-
Notifications
You must be signed in to change notification settings - Fork 420
Description
I'm trying to run the Deep Learning demo notebook, and it's taking a really long time on the training. It also doesn't look like it's using the GPU. I'm on an Amazon EC2 g2.2xlarge with the NVIDIA Corporation GK104GL [GRID K520](rev a1). I tried some of the solutions here: karpathy/char-rnn#89, like
require 'cunn'
require 'cutorch'
and th -l cutorch
and th -l cunn
from the command line. However, when I run the line
trainer:train(trainset)
it just seems to sit there in progress and doesn't go anywhere. I also checked the GPU usage with nvidia-smi, and it looks like this:
+-----------------------------------------------------------------------------+
| NVIDIA-SMI 361.77 Driver Version: 361.77 |
|-------------------------------+----------------------+----------------------+
| GPU Name Persistence-M| Bus-Id Disp.A | Volatile Uncorr. ECC |
| Fan Temp Perf Pwr:Usage/Cap| Memory-Usage | GPU-Util Compute M. |
|===============================+======================+======================|
| 0 GRID K520 Off | 0000:00:03.0 Off | N/A |
| N/A 31C P8 26W / 125W | 121MiB / 4036MiB | 0% Default |
+-------------------------------+----------------------+----------------------+
+-----------------------------------------------------------------------------+
| Processes: GPU Memory |
| GPU PID Type Process name Usage |
|=============================================================================|
| 0 7379 C /home/ubuntu/torch/install/bin/luajit 119MiB |
+-----------------------------------------------------------------------------+
It jumps up in memory usage and starts the PID after require cutorch
, and the memory usage never increases after that.
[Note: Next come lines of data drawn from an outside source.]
-- ==== Sys2Proof/Tests/Slice0.lean ====
section
/-! SUPPORT. Worked examples of the spec, one ill-formed term for each check, and for every statement with hypotheses a concrete state and operands that meet
them together. -/
namespace Sys2Proof.Tests
open Sys2Proof Sys2Proof.Machine
set_option Elab.async false

/-- A landing that is Up, its decoder committed over the whole region, its labels in class 1, its host's credits at hand. -/
def liveLd : Landing :=
  { link := { speed := 4#3, width := 4#3, flit := 2#2, st := .up, memen := true, released := true }
    pool := { held := [256, 256, 128, 64, 32, 64], hostCred := 1000 }
    acc := { dec := { hbase := 0x100000000000, size := 0x200000000000, committed := true }, biEn := true, lbl := [(0, { sc := 1#6, valid := true })] }
    memActive := true }

/-- An active channel of two 64 GiB DIMMs. -/
def liveCh : Chan :=
  { pop := { gib := 64, dpc := 2, ranks := 2, x4 := true, speed := 6400 }, st := .active, speed := 5200, spA := 5200, spB := 3200, free := 259784704, tokens := 4 }

/-- A record that grants block `b` to landing `n`. -/
def grantTo (n b : Nat) : ExtRec := { base := b, nblk1 := 0, ld := n, st := .granted, seq := 1#16 }

/-- An active device: landings 0 and 1 Up, all channels active, block 0 granted to landing 0 and block 1 to landing 1, context 0 enabled. -/
def liveDev : Dev :=
  (({ lnd := [(0, liveLd), (1, liveLd)]
      chn := (List.range 16).map fun c => (c, liveCh)
      pm := { blocks := [(0, { seg := some 0 }), (1, { seg := some 1 })], segs := 32768 }
      ext := { recs := [(0, grantTo 0 0), (1, grantTo 1 1)] }
      ctx := [(0, { st := .enabled, gen := 1#8 })]
      active := true, std := true, fmnBusy := false, tlhBusy := false
      fmn := { st := .running }, tlh := { st := .running }
      gwy := { st := .on, present := true, vin := 12000, vinOk := true, vout := 11900, pg := true, pgTh := 10800 }
      boot := { phase := .active, kind := .pgCold, released := true, chDone := List.range 16, sramDone := true, laneDone := true, bank := 1, marks := [] }
      pwr := { st := .underway }, moor := { linkUp := true, i3c := some 9 } } : Dev).fusedRegions).syustRegions

/-- The active device with nothing waiting. -/
def live : State := { State.reset with dev := liveDev }

/-- The host address of a DPA of landings 0 and 1. -/
def hpa (dpa : Nat) : BitVec 64 := BitVec.ofNat 64 (0x100000000000 + dpa)

/-- A line of landing 0's first page in the Wharf of its home slice MS01, in way 3 of its set. -/
def lineAt (j : Nat) : Nat := 16 * wSet (64 + j) + 3

theorem test_home_slice_example : (0xA7C52B3C0 : Nat) < 2 ^ 45 ∧ ({} : Dev).codeH = false ∧ ({} : Dev).spread (0xA7C52B3C0 / 4096) = 13 ∧ ({} : Dev).nearHome 5 (0xA7C52B3C0 / 4096) = 6 ∧
    ({ codeH := true } : Dev).spread (0xA7C52B3C0 / 4096) = 8 ∧ ({ codeH := true } : Dev).nearHome 5 (0xA7C52B3C0 / 4096) = 5 := by decide +kernel
theorem test_home_slice_top : (2 ^ 45 - 1 : Nat) < 2 ^ 45 ∧ ({} : Dev).spread ((2 ^ 45 - 1) / 4096) = 1 ∧ ({} : Dev).nearHome 15 ((2 ^ 45 - 1) / 4096) = 13 := by decide +kernel
def hDev : Dev := { liveDev with codeH := true }
theorem test_witness_entry : (tget {} liveDev.pm.blocks 1).seg = some 1 ∧ (65535 + 65536) / 2 ^ 16 = 1 ∧ (tget {} hDev.pm.blocks 1).seg = some 1 ∧
    liveDev.spread 65551 = liveDev.spread 65566 ∧ 65551 / 2 ^ 16 = 1 ∧ 65566 / 2 ^ 16 = 1 ∧ 15 ∈ List.range 16 ∧ 13 ∈ [0, 1, 4, 5, 8, 9, 12, 13] ∧ hDev.codeH = true := by decide +kernel
def nomDev : Dev := { liveDev with chn := tput {} (tput {} liveDev.chn 3 { liveCh with st := .fenced }) 5 {} }
theorem test_witness_nominal : (∀ c, c < 16 → nomDev.on c = true → (nomDev.ch c).st = .fenced ∨ (nomDev.ch c).usable = true ∨ (nomDev.ch c).pop.dpc = 0) ∧
    (∀ r ∈ nomDev.recList, r.2.base + r.2.nblk1 < nomDev.regionBlocks) ∧ nomDev.nominal = 14 * 512 ∧ nomDev.usedBlocks = 2 := by decide +kernel
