-- ==== Sys2Proof/Machine/Bits.lean ====
section
/-! DEFINITION. Byte order, bit fields, station numbers, codes, and saturating counts. -/

namespace Sys2Proof.Machine

/-- The high byte of a 16-bit value: every two-byte field is sent high byte first (R84, R175). -/
def hiByte (w : Word) : Byte := w.extractLsb' 8 8

/-- The low byte of a 16-bit value. -/
def loByte (w : Word) : Byte := w.extractLsb' 0 8

/-- The 16-bit value of a high and a low byte. -/
def wordOf (hi lo : Byte) : Word := hi ++ lo

/-- A flag as the bit of weight `2 ^ i` of a byte. -/
def flagBit (i : Nat) (b : Bool) : Byte := if b then BitVec.twoPow 8 i else 0

/-- A number as a byte, mod 256. -/
def byteOf (n : Nat) : Byte := BitVec.ofNat 8 n

/-- The number 1 to 8 of a station. -/
def stationNum (k : Station) : Nat := k.val + 1

/-- The station of a number, when it is 1 to 8 (00_scope.md, "Station numbers"). -/
def stationOf? (n : Nat) : Option Station :=
  if h : 1 ≤ n ∧ n ≤ 8 then some ⟨n - 1, by omega⟩ else none

/-- Distance and age: (N - p) mod 65536 as a whole number (R11, R126). -/
def distance (n p : Word) : Nat := (n - p).toNat

/-- A counter raised by `k`, holding at 65535 (R180). -/
def satAdd (c : Word) (k : Nat) : Word := BitVec.ofNat 16 (min 65535 (c.toNat + k))

/-- A count raised by one, holding at `top`. -/
def countTo (top n : Nat) : Nat := min top (n + 1)

/-- The code of a station state in item 0x00 (R175). -/
def Mode.code : Mode → Nat
  | .loading => 0
  | .standby => 1
  | .run => 2
  | .withdrawn => 3
  | .fault => 4

/-- RUN and WITHDRAWN: the states that take strobes and frames (R2, R8, R70). -/
def Mode.inRun : Mode → Bool
  | .run => true
  | .withdrawn => true
  | .loading => false
  | .standby => false
  | .fault => false

/-- The code of an autoload outcome in item 0x00 (R175). -/
def outcomeCode : AutoloadOutcome → Nat
  | .notRun => 0
  | .loadOk => 1
  | .noMemory => 2
  | .shortImage => 3

/-- The code of a run-stop cause in item 0x00 (R175). -/
def StopCause.code : StopCause → Nat
  | .noStop => 0
  | .runEn => 1
  | .reverse => 2

/-- The code of a withdraw reason, in item 0x02 (R175) and in a WITHDRAW frame (R87). -/
def withdrawCode : FaultInput → Nat
  | .headFault => 1
  | .jam => 2

/-- The code of a fault cause in item 0x03 (R175). -/
def FaultCause.code : FaultCause → Nat
  | .duplicateId => 1
  | .headAtStart => 2

/-- The code of a verdict (R146). -/
def Verdict.code : Verdict → Nat
  | .good => 0
  | .lowVac => 1
  | .domed => 2
  | .under => 3
  | .overTorque => 4
  | .crossed => 5
  | .spin => 6
  | .unchecked => 7
  | .uncapped => 8

/-- The verdict that a DONE frame's code 0 to 7 names; a DONE with any other code is ignored (R149). -/
def verdictOfDone? (code : Nat) : Option Verdict :=
  match code with
  | 0 => some .good
  | 1 => some .lowVac
  | 2 => some .domed
  | 3 => some .under
  | 4 => some .overTorque
  | 5 => some .crossed
  | 6 => some .spin
  | 7 => some .unchecked
  | _ => none

/-- The code of a frame kind (R87). -/
def Kind.code : Kind → Nat
  | .hello => 1
  | .claim => 2
  | .release => 3
  | .done => 4
  | .steam => 5
  | .withdraw => 6

/-- The kind that a code names; 0 and 7 to 15 name none (R87). -/
def kindOf? (code : Nat) : Option Kind :=
  match code with
  | 1 => some .hello
  | 2 => some .claim
  | 3 => some .release
  | 4 => some .done
  | 5 => some .steam
  | 6 => some .withdraw
  | _ => none

/-- The state byte of the peer view, without the own-number bit (R177). -/
def PeerState.code : PeerState → Nat
  | .absent => 0
  | .live => 1
  | .parked _ => 2
  | .mismatched _ => 3
  | .withdrawn => 4

/-- The mismatch reason byte of the peer view (R177). -/
def MismatchReason.code : MismatchReason → Nat
  | .pitchDef => 1
  | .steamLimit => 2
  | .order => 3
  | .skew => 4

/-- The state byte of a track record in the snapshot (R177). -/
def JarState.code : JarState → Nat
  | .openJar => 0
  | .heldPeer _ _ _ => 1
  | .claimed => 2
  | .inChuck _ => 3
  | .probeWait _ => 4
  | .done _ _ _ _ => 5

/-- The flush kind field of the snapshot's flags byte (R177). -/
def FlushKind.code : FlushKind → Nat
  | .noFlush => 0
  | .full => 1
  | .short => 2

/-- The disposition byte of the snapshot, and bit 4 of a DONE's payload A (R148, R177). -/
def Disposition.code : Disposition → Nat
  | .pass => 0
  | .reject => 1

/-- The source byte of the snapshot (R177). -/
def Source.code : Source → Nat
  | .station k => stationNum k
  | .gate => 9

end Sys2Proof.Machine
end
GPU-Util sits at 0%. I have CUDA installed; nvcc --version
gives:
nvcc: NVIDIA (R) Cuda compiler driver
Copyright (c) 2005-2016 NVIDIA Corporation
Built on Wed_May__4_21:01:56_CDT_2016
Cuda compilation tools, release 8.0, V8.0.26
It's running on Ubuntu 16.04. I verified the samples are working, and CUDA isn't giving any errors.
Any ideas why it wouldn't be using the GPU?